Buyers who spent the past year waiting for rates to drop saw home after attractive home slip through their fingertips. Fear of Missing Out turned into Fear of Missing House. 

 

Increasingly, buyers on the fence are starting to realize that holding out indefinitely might not be their best strategy, instead adjusting expectations and figuring out how to make their purchase work in today’s market.

 

That means we’re seeing more people exploring alternative loan options, utilizing rate buydowns, and negotiating with sellers for more closing cost assistance. For those who can make it work now, the upside is clear: lock in a home today, and when rates eventually drop, refinance into something better.

 

For industry pros like you, this shift means opportunity. The days of buyers sitting on the sidelines are fading, and as they re-enter the market, they need guidance. 

 

Now is the time to double down on outreach, stay on top of programs so you can provide financing solutions that fit your borrower’s unique circumstances, and position yourself as the expert most prepared to help navigate today’s lending landscape. 

Rocket Rocks the Rental Market

Last week, we covered California’s new law requiring landlords to offer reporting to credit bureaus for their tenants. This is a big step in helping renters build their credit profiles so that they have a better chance to qualify for a new home purchase. And right on time, Rocket Mortgage is announcing a new program for renters to take advantage of: RocketRentRewards.

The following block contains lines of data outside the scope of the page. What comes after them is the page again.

-- ==== Sys2Proof/Machine/Formats.lean ====
section
/-! DEFINITION. The records the part shares with the host (01_control_area_and_record_formats): numeric codes, the checks
of contexts, task records and semaphore records, and the images the part writes. All fields are little-endian. -/

namespace Sys2Proof.Machine

/-! ## Codes -/

/-- State codes (Table 1-4). -/
def ChState.code : ChState → Nat
  | .off => 0
  | .postwait => 1
  | .fetching => 2
  | .prewait => 3
  | .ready => 4
  | .active => 5
  | .finishing => 6
  | .stopped => 7
  | .halted => 8

/-- Phase codes (Table 1-4). -/
def Phase.code : Phase → Nat
  | .post => 0
  | .fetch => 1
  | .prewait => 2
  | .move => 3
  | .purge => 4
  | .drain => 5
  | .status => 6
  | .notify => 7

/-- Fault codes (Table 1-8). -/
def FaultCode.code : FaultCode → Nat
  | .contextError => 0x01
  | .chainBroken => 0x02
  | .staleRecord => 0x03
  | .format => 0x04
  | .fetchError => 0x05
  | .semInvalid => 0x08
  | .semOverflow => 0x09
  | .semError => 0x0A
  | .moveForm => 0x10
  | .alignment => 0x11
  | .rangeLoss => 0x12
  | .regionAbsent => 0x18
  | .segmentRange => 0x19
  | .segmentAbsent => 0x1A
  | .pageRange => 0x1B
  | .pageAbsent => 0x1C
  | .access => 0x1D
  | .tableFormat => 0x1E
  | .walkError => 0x1F
  | .readError => 0x20
  | .writeError => 0x21
  | .statusWrite => 0x28

/-- The FAULT field: 0 for none (Table 1-8). -/
def faultByte (f : Option FaultCode) : Nat := (f.map FaultCode.code).getD 0

/-- Event codes (Table 1-19). -/
def EventCode.code : EventCode → Nat
  | .readUncorrectable => 0x01
  | .busError => 0x02
  | .memWrite => 0x03
  | .statusWrite => 0x04
  | .saveWrite => 0x05
  | .undoLost => 0x06
  | .signalMemory => 0x07
  | .tcParity => 0x10
  | .memCorrected => 0x20

/-- UNIT codes (Table 1-18). -/
def EventUnit.code : EventUnit → Nat
  | .fu => 1
  | .su => 2
  | .te => 3
  | .tu => 4
  | .lb => 5

/-- RESPONSE codes (Table 1-18). -/
def respCode : Resp → Nat
  | .okay => 0
  | .corrected => 1
  | .uncorrectable => 2
  | .error => 3

/-- Refusal codes (Table 10-3). -/
def Reason.code : Reason → Nat
  | .none => 0x0
  | .busy => 0x1
  | .state => 0x2
  | .notResumable => 0x3
  | .notRunning => 0x4
  | .overflow => 0x5
  | .invalid => 0x6
  | .memory => 0x7
  | .semaphoreError => 0x8
  | .resetting => 0x9
  | .anchorLocked => 0xA

/-! ## Fields of a record image -/

/-- The byte at an offset. -/
def byteAt {w : Nat} (d : BitVec w) (off : Nat) : BitVec 8 := d.extractLsb' (8 * off) 8

/-- The two bytes at an offset. -/
def halfAt {w : Nat} (d : BitVec w) (off : Nat) : BitVec 16 := d.extractLsb' (8 * off) 16

/-- The four bytes at an offset. -/
def wordAt {w : Nat} (d : BitVec w) (off : Nat) : BitVec 32 := d.extractLsb' (8 * off) 32

/-- The eight bytes at an offset. -/
def longAt {w : Nat} (d : BitVec w) (off : Nat) : BitVec 64 := d.extractLsb' (8 * off) 64

/-- A field placed at a byte offset of an image of at most 64 bytes. -/
def put {w : Nat} (off : Nat) (x : BitVec w) : BitVec 512 := (x.setWidth 512) <<< (8 * off)

/-- A number as one byte placed at an offset. -/
def putByte (off : Nat) (x : Nat) : BitVec 512 := put off (BitVec.ofNat 8 x)

/-- A task address as eight bytes: 0 for none, bits 63 to 40 zero (R4). -/
def putAddr (off : Nat) (a : Option PAddr) : BitVec 512 := put off (a.getD 0)

/-! ## Links and contexts -/

/-- A link as the channel follows it: absent where it is 0 or has any of bits 5-0 or 63-40 set (R25). -/
def linkOf (l : BitVec 64) : Option PAddr :=
  if l = 0 || l.extractLsb' 0 6 != 0 || l.extractLsb' 40 24 != 0 then none else some (l.setWidth 40)

/-- The context is valid (R3). -/
def contextValid (d : BitVec 384) : Bool :=
  decide ((byteAt d 0).toNat ≤ 63) && decide ((byteAt d 1).toNat ≤ 3) && decide ((halfAt d 2).toNat ≤ 255)
    && (longAt d 8 == 0 || ((longAt d 8).extractLsb' 0 6 == 0 && (longAt d 8).extractLsb' 40 24 == 0))

/-- The channel with the fields a valid context gives it (R3). -/
def Channel.latch (c : Channel) (d : BitVec 384) : Channel :=
  { c with
    contextValid := true
    space := d.extractLsb' 0 6
    priority := Fin.ofNat 4 (byteAt d 1).toNat
    posting := Fin.ofNat 256 (halfAt d 2).toNat
    firstLink := d.extractLsb' 64 40
    cursors := Vector.ofFn fun k : Fin 8 => wordAt d (16 + 4 * k.val) }

/-! ## Task records -/

/-- The checked fields of a record header (Table 1-5). -/
structure Header where
  link : BitVec 64
  purge : Bool
  pauseAfter : Bool
  waits : Nat
  notifies : Nat
  preloads : Nat
  moves : Nat
  deriving DecidableEq, Repr

/-- OUTCOME reads PENDING (R26). -/
def outcomePending (d : BitVec 256) : Bool := byteAt d 16 == 0

/-- The header checks of R6; absent where one fails. -/
def headerOf (d : BitVec 256) : Option Header :=
  let kind := byteAt d 8
  let flags := byteAt d 9
  let waits := (byteAt d 10).toNat
  let notifies := (byteAt d 11).toNat
  let preloads := (byteAt d 12).toNat
  let moves := (byteAt d 13).toNat
  if (kind == 1 || kind == 2) && flags.extractLsb' 1 7 == 0 && decide (waits ≤ 2) && decide (notifies ≤ 4)
      && decide (preloads ≤ 8) && (if kind == 1 then decide (moves ≤ 32) else moves == 0) && halfAt d 14 == 0 then
    some ⟨longAt d 0, kind == 2, flags.getLsbD 0, waits, notifies, preloads, moves⟩
  else none

/-- Bytes of a wait or notify list of `n` entries (R7). -/
def semListBytes (n : Nat) : Nat := 8 * ((n + 3) / 4)

/-- Offset of the notify list in the body (R7). -/
def Header.notifyAt (h : Header) : Nat := semListBytes h.waits

/-- Offset of the preload list in the body (R7). -/
def Header.preloadAt (h : Header) : Nat := h.notifyAt + semListBytes h.notifies

/-- Offset of the move list or the purge descriptor in the body (R7). -/
def Header.workAt (h : Header) : Nat := h.preloadAt + 8 * h.preloads

/-- Bytes of the body (R7). -/
def Header.bodyBytes (h : Header) : Nat := h.workAt + (if h.purge then 8 else 16 * h.moves)

/-- A wait or notify entry: absent where the semaphore number exceeds 255 (R10). -/
def semEntry (x : BitVec 16) : Option SemId := if h : x.toNat < 256 then some ⟨x.toNat, h⟩ else none

/-- A preload entry: absent where the cursor exceeds 7 or bytes 1-3 are not zero (R10). -/
def preloadEntry (x : BitVec 64) : Option Preload :=
  if h : (byteAt x 0).toNat < 8 then
    if x.extractLsb' 8 24 = 0 then some ⟨⟨(byteAt x 0).toNat, h⟩, wordAt x 4⟩ else none
  else none

/-- A size code (Table 1-11). -/
def sizeOf (x : BitVec 4) : Option Size :=
  if x = 0 then some .b1 else if x = 1 then some .b2 else if x = 2 then some .b4 else if x = 3 then some .b8 else none

/-- A direction code (Table 1-11). -/
def dirOf (x : BitVec 2) : Option Dir :=
  if x = 0 then some .inc else if x = 1 then some .dec else if x = 2 then some .hold else none

/-- A FORM code (Table 1-11). -/
def formOf (x : BitVec 2) : Option Form :=
  if x = 0 then some .displaced else if x = 1 then some .indexed else if x = 2 then some .immediate else none

/-- An OP code (Table 1-11). -/
def opOf (x : BitVec 8) : Option MoveOp :=
  if x = 1 then some .copy else if x = 2 then some .fill else if x = 3 then some .verify else none

/-- A cursor code of four bits: 0 to 7 (R11). -/
def cursorOf (x : BitVec 4) : Option CursorId := if h : x.toNat < 8 then some ⟨x.toNat, h⟩ else none

/-- One side of a move entry from its form byte and codes (Table 1-11, R11). -/
def sideOf (form : BitVec 8) (index : BitVec 4) (disp : BitVec 16) (size : BitVec 4) (dir : BitVec 2) : Option Side :=
  match formOf (form.extractLsb' 0 2), cursorOf index, sizeOf size, dirOf dir with
  | some f, some i, some z, some d =>
    if form.getLsbD 3 || form.getLsbD 7 then none
    else some ⟨f, form.getLsbD 2, ⟨(form.extractLsb' 4 3).toNat, (form.extractLsb' 4 3).isLt⟩, i, disp, z, d⟩
  | _, _, _, _ => none

/-- The checks of R11 that join fields: true where the entry gives FORMAT. -/
def Move.refused (m : Move) : Bool :=
  m.dst.form == .immediate
    || (m.src.form == .immediate && (m.op != .fill || m.src.size == .b8 || m.src.update))
    || (m.op == .verify && m.src.size != m.dst.size)

/-- A move entry (Table 1-11); absent where a check of R11 fails. -/
def moveEntry (e : BitVec 128) : Option Move :=
  let modes := byteAt e 2
  match opOf (byteAt e 0),
      sideOf (byteAt e 3) (e.extractLsb' 40 4) (halfAt e 8) (e.extractLsb' 8 4) (modes.extractLsb' 2 2),
      sideOf (byteAt e 4) (e.extractLsb' 44 4) (halfAt e 10) (e.extractLsb' 12 4) (modes.extractLsb' 4 2) with
  | some op, some src, some dst =>
    let m : Move := ⟨op, src, dst, modes.getLsbD 0, modes.getLsbD 1, halfAt e 6, wordAt e 12⟩
    if modes.extractLsb' 6 2 != 0 || m.refused then none else some m
  | _, _, _ => none

/-- A SCOPE code (Table 1-12). -/
def scopeOf (x : BitVec 8) : Option Scope :=
  if x = 0 then some .all else if x = 1 then some .space else if x = 2 then some .segment else if x = 3 then some .page
  else none

/-- A purge descriptor; absent where a check of R12 fails. -/
def purgeOf (x : BitVec 64) : Option PurgeDescriptor :=
  match scopeOf (byteAt x 0) with
  | none => none
  | some scope =>
    if (scope != .all && decide (63 < (byteAt x 1).toNat)) || halfAt x 2 != 0 then none
    else some ⟨scope, x.extractLsb' 8 6, wordAt x 4⟩

/-- Entries `i`, `i + 1`, ... of a list, or the index of the first that fails its check. -/
def readEntries {α : Type} (entry : Nat → Option α) : Nat → Nat → Except Nat (List α)
  | 0, _ => .ok []
  | k + 1, i =>
    match entry i with
    | none => .error i
    | some a =>
      match readEntries entry k (i + 1) with
      | .error j => .error j
      | .ok l => .ok (a :: l)

/-- The work part of a body: the moves by index, or the purge descriptor, whose index is 255 (R26). -/
def workOf (h : Header) (b : BitVec 4736) : Except Nat Work :=
  if h.purge then
    match purgeOf (longAt b h.workAt) with
    | none => .error 255
    | some d => .ok (.purge d)
  else
    match readEntries (fun i => moveEntry (b.extractLsb' (8 * (h.workAt + 16 * i)) 128)) h.moves 0 with
    | .error i => .error i
    | .ok l => .ok (.transfer l)

/-- The task a record gives, checked entry by entry in body order, or the list index of the first failing entry (R26). -/
def taskOf (h : Header) (b : BitVec 4736) : Except Nat Task :=
  match readEntries (fun i => semEntry (halfAt b (2 * i))) h.waits 0 with
  | .error i => .error i
  | .ok waits =>
    match readEntries (fun i => semEntry (halfAt b (h.notifyAt + 2 * i))) h.notifies 0 with
    | .error i => .error i
    | .ok notifies =>
      match readEntries (fun i => preloadEntry (longAt b (h.preloadAt + 8 * i))) h.preloads 0 with
      | .error i => .error i
      | .ok preloads =>
        match workOf h b with
        | .error i => .error i
        | .ok work => .ok ⟨h.link, h.pauseAfter, waits, notifies, preloads, work⟩

/-! ## Images the part writes -/

/-- The move in progress of a channel. -/
def Channel.currentMove (c : Channel) : Option Move :=
  match c.task with
  | some ⟨_, _, _, _, _, .transfer moves⟩ => moves[c.moveIndex]?
  | _ => none

/-- The index within its move of the next element: COUNT minus REMAINING (R93). -/
def Channel.elementIndex (c : Channel) : Nat :=
  match c.currentMove with
  | some m => m.total - c.remaining
  | none => 0

/-- OUTCOME codes the part writes (Table 1-7). -/
inductive OutcomeCode where
  | active | done | faulted | skipped | notifyFault
  deriving DecidableEq, Repr

/-- OUTCOME codes (Table 1-7). -/
def OutcomeCode.code : OutcomeCode → Nat
  | .active => 1
  | .done => 2
  | .faulted => 3
  | .skipped => 4
  | .notifyFault => 5

/-- A status block from its fields (Table 1-7). -/
def statusImage (outcome : OutcomeCode) (fault index mismatch element moved : Nat) (va : VAddr) : BitVec 512 :=
  putByte 0 outcome.code ||| putByte 1 fault ||| putByte 2 index ||| putByte 3 mismatch
    ||| put 4 (BitVec.ofNat 32 element) ||| put 8 (BitVec.ofNat 32 moved) ||| put 12 va

/-- MISMATCH: 1 if a mismatch occurred (R9). -/
def Channel.mismatchBit (c : Channel) : Nat := if c.mismatch.isSome then 1 else 0

/-- The status block of the DONE write (R9). -/
def Channel.doneImage (c : Channel) : BitVec 512 :=
  statusImage .done 0 (c.mismatch.getD (0, 0)).1 c.mismatchBit (c.mismatch.getD (0, 0)).2 c.performed 0

/-- The status block of a halt (R9, R42): NOTIFY_FAULT in NOTIFY, FAULTED in every other phase. -/
def Channel.haltImage (c : Channel) : BitVec 512 :=
  match c.phase with
  | .notify => statusImage .notifyFault (faultByte c.fault) c.listIndex c.mismatchBit 0 c.performed 0
  | .move =>
    statusImage .faulted (faultByte c.fault) c.moveIndex c.mismatchBit c.elementIndex c.performed c.faultVA
  | .prewait => statusImage .faulted (faultByte c.fault) c.listIndex c.mismatchBit 0 c.performed 0
  | .post | .fetch | .purge | .drain | .status =>
    statusImage .faulted (faultByte c.fault) 0 c.mismatchBit 0 c.performed 0

/-- The status block of the acceptance write: OUTCOME ACTIVE, every other field 0 (R8). -/
def activeImage : BitVec 512 := statusImage .active 0 0 0 0 0 0

/-- LIST_INDEX of the save block (R5). -/
def Channel.savedIndex (c : Channel) : Nat :=
  match c.phase with
  | .prewait => c.listIndex
  | .notify => c.listIndex
  | .move => c.moveIndex
  | .fetch => if c.fault = some .format then c.listIndex else 0
  | .post | .purge | .drain | .status => 0

/-- The save block, with STATE STOPPED or HALTED (Table 1-3, R5). -/
def Channel.saveImage (c : Channel) (st : ChState) : BitVec 512 :=
  let inMove := c.phase == .move
  putByte 0 st.code ||| putByte 1 c.phase.code ||| putByte 2 (if st = .stopped then 0 else faultByte c.fault)
    ||| putByte 3 c.savedIndex ||| put 4 (BitVec.ofNat 32 (if inMove then c.remaining else 0))
    ||| putAddr 8 c.lastTask ||| putAddr 16 c.current
    ||| put 24 c.cursors[0] ||| put 28 c.cursors[1] ||| put 32 c.cursors[2] ||| put 36 c.cursors[3]
    ||| put 40 c.cursors[4] ||| put 44 c.cursors[5] ||| put 48 c.cursors[6] ||| put 52 c.cursors[7]
    ||| put 56 (if inMove then c.srcEA else 0) ||| put 60 (if inMove then c.dstEA else 0)

/-- The error record of an event and the counter after it (Table 1-18, R170). -/
def errorImage (e : ErrorEvent) (events : Word) : BitVec 512 :=
  putByte 0 e.code.code ||| putByte 1 e.unit.code ||| putByte 2 ((e.channel.map Fin.val).getD 255)
    ||| putByte 3 (respCode e.resp) ||| put 4 events ||| put 8 e.pa

/-- A whole status block write of the record at `a`: bytes 16 to 31 (R8). -/
def statusWrite (a : PAddr) (image : BitVec 512) : MpReq := .write (a + 16) 0xFFFF image

/-- The SKIPPED write: byte 16 alone (R8). -/
def skippedWrite (a : PAddr) : MpReq := .write (a + 16) 1 (putByte 0 OutcomeCode.skipped.code)

/-! ## Semaphore records -/

/-- COUNT as a signed number (R15). -/
def semCount (d : BitVec 48) : Int := (halfAt d 4).toInt

/-- The record is live (R15). -/
def semLive (d : BitVec 48) : Bool :=
  byteAt d 0 == 1 && (byteAt d 1 == 0 || byteAt d 1 == 1) && (byteAt d 2 == 0 || byteAt d 2 == 1)

/-- DISCIPLINE is LIFO (Table 1-13). -/
def semLifo (d : BitVec 48) : Bool := byteAt d 1 == 1

/-- ALERT is 1 (Table 1-13). -/
def semAlert (d : BitVec 48) : Bool := byteAt d 2 == 1

/-- The write of bytes 3 to 5: LAST_NOTIFIER and COUNT (R51). -/
def semWrite (record : PAddr) (notifier : Byte) (count : BitVec 16) : MpReq :=
  .write (record + 3) 0b111 (put 0 notifier ||| put 1 count)

end Sys2Proof.Machine
end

Under this program, renters making on-time payments for the last twelve months can get a $600 closing cost credit when you go through Rocket's broker channel. This is a great opportunity for brokers who need that extra perk to offer to a potential borrower! It should be noted that through Rocket's retail channel, borrowers can get a more varied amount depending on the amount of their rent payment, with a max of up to $5,000 in lender credits going towards closing costs. 


As you most likely already know, interest rates for retail are typically at least a half point higher than what the broker channel gets, so you'll want to be sure to explain that to your borrower if it comes up. A half-point better rate over the life of the loan will overshadow the larger upfront credit in just a few months in many scenarios.


With rental prices continuing to climb, this could be the boost first-time buyers need to finally make the leap to homeownership.


The takeaway? This program isn’t just good news for renters – it’s good news for you! With more first-time buyers increasingly able to qualify, now is the time to tap into the potential of the rental market, and position yourself as the go-to expert. 

Renters are looking for a way in – make sure you’re the one holding the door open.